Miloš Raičković

Milos Raickovich (b. 1956, Serbia), a composer and conductor, has lived in Belgrade, Paris, Los Angeles, Honolulu, Hiroshima and New York, where he now resides. While in Belgrade, Milos Raickovich was the founder of the Ensemble for Different New Music (1977), as well as one of the founders of the Borislav Pascan Youth Philharmonic.  Raickovich’s music has been performed in Europe, the USA and Japan.

Milos Raickovich studied composition with Vasilije Mokranjac, Olivier Messiaen and David Del Tredici; and conducting with Borislav Pascan, Pierre Dervaux, and Herbert Blomstedt. He holds a Ph.D. in composition from The City University of New York, and has taught at several universities in the U.S. and Japan.

Raickovich’s music is released on CDs: New Classicism (Mode Records), featuring the Moscow Symphony Orchestra conducted by the composer; B-A-G-D-A-D and Far Away (Albany Records). The Los Angeles Times critic Mark Swed describes Raickovich’s music as “a unique postmodern response to both minimalism and multiculturalism.”

About the piece

Lovely Permutations, for two pianos, or piano 4-hands, was written for LP Duo (Sonja Lončar and Andrija Pavlović) in 2021. The LP Duo premiered the piece in their concert dedicated to minimalism in Kassel, Germany, in April of 2022. This piece was inspired by my early works – a composition cycle Permutations (1977-79), written for multiple keyboards. In Lovely Permutations, I used various musical structures from the cycle Permutations. While my early cycle is based on permutations of six tones, in Lovely Permutations I have further reduced the scale to five tones. At times, permutating process is following gradual mathematical procedures, but sometimes, random permutations are used. After completing Lovely Permutations for two pianists, I made a version of the same piece for an ensemble of 10 players, dedicated to a Kassel based ensemble, in process.

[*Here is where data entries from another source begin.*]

-- ==== Sys2Proof/Machine/DoorCommands.lean ====
section
/-! DEFINITION. The meanings of the requests that the Door Sequencer, the Release Supervisor and the Door Line Controller take
(Chapters 3, 4, 6 and 7). -/

namespace Sys2Proof.Machine

/-- OPEN_FACE (R54). -/
def execOpenFace (t : Micros) (s : State) : Host.Outcome State Fault Refusal :=
  .next (s.event t fun s => s.takeRequest (some .openFace) State.takeOpenFace)

/-- CLOSE_FACE (R55, R126). -/
def execCloseFace (t : Micros) (s : State) : Host.Outcome State Fault Refusal :=
  .next (s.event t fun s => s.takeRequest (some .closeFace) State.takeCloseFace)

/-- REOPEN_DOOR (R56). -/
def execReopenDoor (t : Micros) (s : State) : Host.Outcome State Fault Refusal :=
  .next (s.event t fun s => s.takeRequest (some .reopenDoor) State.takeReopenDoor)

/-- CLOSE_DOOR (R57). -/
def execCloseDoor (t : Micros) (s : State) : Host.Outcome State Fault Refusal :=
  .next (s.event t fun s => s.takeRequest (some .closeDoor) State.takeCloseDoor)

/-- ISOLATE_DOOR (R58). -/
def execIsolateDoor (t : Micros) (s : State) : Host.Outcome State Fault Refusal :=
  .next (s.event t fun s => s.takeRequest (some .isolateDoor) State.takeIsolateDoor)

/-- RETURN_DOOR (R59). -/
def execReturnDoor (t : Micros) (s : State) : Host.Outcome State Fault Refusal :=
  .next (s.event t fun s => s.takeRequest (some .returnDoor) State.takeReturnDoor)

/-- HOLD_ADD (R123). -/
def execHoldAdd (t : Micros) (s : State) : Host.Outcome State Fault Refusal :=
  .next (s.event t fun s => s.takeRequest (some .holdAdd) State.takeHoldAdd)

/-- HOLD_CANCEL (R124). -/
def execHoldCancel (t : Micros) (s : State) : Host.Outcome State Fault Refusal :=
  .next (s.event t fun s => s.takeRequest (some .holdCancel) State.takeHoldCancel)

/-- RESTORE (R142). -/
def execRestore (t : Micros) (s : State) : Host.Outcome State Fault Refusal :=
  .next (s.event t fun s => s.takeRequest (some .restore) State.takeRestore)

/-- EVACUATE (R138). -/
def execEvacuate (t : Micros) (s : State) : Host.Outcome State Fault Refusal :=
  .next (s.event t fun s => s.takeRequest (some .evacuate) State.takeEvacuate)

/-- TUNNEL (R96). -/
def execTunnel (t : Micros) (s : State) : Host.Outcome State Fault Refusal :=
  .next (s.event t fun s => s.takeRequest (some .tunnel) State.takeTunnel)

end Sys2Proof.Machine
end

I like to call my early style „Ascetic Minimalism.“ These early works enabled me to later develop my current „style,“ which I call New Classicism. The main motivation for writing Lovely Permutations was a desire to hear (and preserve) the music of permutations in a new instrumentation, and to combine various structures of several early works into a collage-like, single-movement piece.